Required work: The entries below are to be written out again without alteration.

Stored items
________

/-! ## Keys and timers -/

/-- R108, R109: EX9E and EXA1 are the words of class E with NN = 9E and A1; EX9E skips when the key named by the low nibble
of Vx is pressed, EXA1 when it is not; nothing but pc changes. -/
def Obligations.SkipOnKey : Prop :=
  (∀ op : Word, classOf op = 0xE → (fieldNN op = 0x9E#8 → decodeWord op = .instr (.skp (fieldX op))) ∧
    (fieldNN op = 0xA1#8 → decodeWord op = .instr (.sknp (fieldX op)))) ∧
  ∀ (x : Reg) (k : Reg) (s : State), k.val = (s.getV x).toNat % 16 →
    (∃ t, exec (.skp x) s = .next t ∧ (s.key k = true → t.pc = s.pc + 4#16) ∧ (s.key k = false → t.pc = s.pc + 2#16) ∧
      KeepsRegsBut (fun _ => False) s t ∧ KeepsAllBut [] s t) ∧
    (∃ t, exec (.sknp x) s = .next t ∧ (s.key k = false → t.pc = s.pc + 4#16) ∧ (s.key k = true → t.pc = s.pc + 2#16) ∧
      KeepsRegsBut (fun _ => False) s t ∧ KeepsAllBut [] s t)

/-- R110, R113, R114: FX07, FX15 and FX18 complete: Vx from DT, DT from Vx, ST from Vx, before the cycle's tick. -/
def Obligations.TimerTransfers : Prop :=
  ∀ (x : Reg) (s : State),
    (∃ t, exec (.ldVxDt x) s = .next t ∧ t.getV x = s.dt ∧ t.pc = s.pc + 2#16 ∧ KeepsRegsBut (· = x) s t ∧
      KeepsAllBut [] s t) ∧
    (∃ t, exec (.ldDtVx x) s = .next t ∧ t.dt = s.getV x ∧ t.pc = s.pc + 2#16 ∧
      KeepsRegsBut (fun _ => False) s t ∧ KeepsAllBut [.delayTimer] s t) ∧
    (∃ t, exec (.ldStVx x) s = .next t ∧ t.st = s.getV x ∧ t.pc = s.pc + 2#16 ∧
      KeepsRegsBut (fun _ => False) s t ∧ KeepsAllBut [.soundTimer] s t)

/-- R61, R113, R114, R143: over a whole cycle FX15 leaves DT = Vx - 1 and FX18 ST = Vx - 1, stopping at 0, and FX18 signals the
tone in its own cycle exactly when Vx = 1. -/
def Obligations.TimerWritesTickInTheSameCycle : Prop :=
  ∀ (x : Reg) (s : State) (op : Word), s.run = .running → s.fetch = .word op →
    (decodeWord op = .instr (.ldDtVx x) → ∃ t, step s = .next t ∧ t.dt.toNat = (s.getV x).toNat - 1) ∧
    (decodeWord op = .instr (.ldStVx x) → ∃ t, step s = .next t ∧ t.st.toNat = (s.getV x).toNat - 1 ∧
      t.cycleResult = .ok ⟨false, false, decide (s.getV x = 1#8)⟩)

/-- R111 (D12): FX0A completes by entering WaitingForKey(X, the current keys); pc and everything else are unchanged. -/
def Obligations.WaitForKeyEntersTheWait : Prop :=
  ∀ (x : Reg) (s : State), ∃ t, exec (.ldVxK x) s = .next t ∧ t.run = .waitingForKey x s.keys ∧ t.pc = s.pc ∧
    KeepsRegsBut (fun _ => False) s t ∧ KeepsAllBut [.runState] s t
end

________

Exercise output:
/-! ## Keys and timers -/

/-- R108, R109: EX9E and EXA1 are the words of class E with NN = 9E and A1; EX9E skips when the key named by the low nibble
of Vx is pressed, EXA1 when it is not; nothing but pc changes. -/
def Obligations.SkipOnKey : Prop :=
  (∀ op : Word, classOf op = 0xE → (fieldNN op = 0x9E#8 → decodeWord op = .instr (.skp (fieldX op))) ∧
    (fieldNN op = 0xA1#8 → decodeWord op = .instr (.sknp (fieldX op)))) ∧
  ∀ (x : Reg) (k : Reg) (s : State), k.val = (s.getV x).toNat % 16 →
    (∃ t, exec (.skp x) s = .next t ∧ (s.key k = true → t.pc = s.pc + 4#16) ∧ (s.key k = false → t.pc = s.pc + 2#16) ∧
      KeepsRegsBut (fun _ => False) s t ∧ KeepsAllBut [] s t) ∧
    (∃ t, exec (.sknp x) s = .next t ∧ (s.key k = false → t.pc = s.pc + 4#16) ∧ (s.key k = true → t.pc = s.pc + 2#16) ∧
      KeepsRegsBut (fun _ => False) s t ∧ KeepsAllBut [] s t)

/-- R110, R113, R114: FX07, FX15 and FX18 complete: Vx from DT, DT from Vx, ST from Vx, before the cycle's tick. -/
def Obligations.TimerTransfers : Prop :=
  ∀ (x : Reg) (s : State),
    (∃ t, exec (.ldVxDt x) s = .next t ∧ t.getV x = s.dt ∧ t.pc = s.pc + 2#16 ∧ KeepsRegsBut (· = x) s t ∧
      KeepsAllBut [] s t) ∧
    (∃ t, exec (.ldDtVx x) s = .next t ∧ t.dt = s.getV x ∧ t.pc = s.pc + 2#16 ∧
      KeepsRegsBut (fun _ => False) s t ∧ KeepsAllBut [.delayTimer] s t) ∧
    (∃ t, exec (.ldStVx x) s = .next t ∧ t.st = s.getV x ∧ t.pc = s.pc + 2#16 ∧
      KeepsRegsBut (fun _ => False) s t ∧ KeepsAllBut [.soundTimer] s t)

/-- R61, R113, R114, R143: over a whole cycle FX15 leaves DT = Vx - 1 and FX18 ST = Vx - 1, stopping at 0, and FX18 signals the
tone in its own cycle exactly when Vx = 1. -/
def Obligations.TimerWritesTickInTheSameCycle : Prop :=
  ∀ (x : Reg) (s : State) (op : Word), s.run = .running → s.fetch = .word op →
    (decodeWord op = .instr (.ldDtVx x) → ∃ t, step s = .next t ∧ t.dt.toNat = (s.getV x).toNat - 1) ∧
    (decodeWord op = .instr (.ldStVx x) → ∃ t, step s = .next t ∧ t.st.toNat = (s.getV x).toNat - 1 ∧
      t.cycleResult = .ok ⟨false, false, decide (s.getV x = 1#8)⟩)

/-- R111 (D12): FX0A completes by entering WaitingForKey(X, the current keys); pc and everything else are unchanged. -/
def Obligations.WaitForKeyEntersTheWait : Prop :=
  ∀ (x : Reg) (s : State), ∃ t, exec (.ldVxK x) s = .next t ∧ t.run = .waitingForKey x s.keys ∧ t.pc = s.pc ∧
    KeepsRegsBut (fun _ => False) s t ∧ KeepsAllBut [.runState] s t
end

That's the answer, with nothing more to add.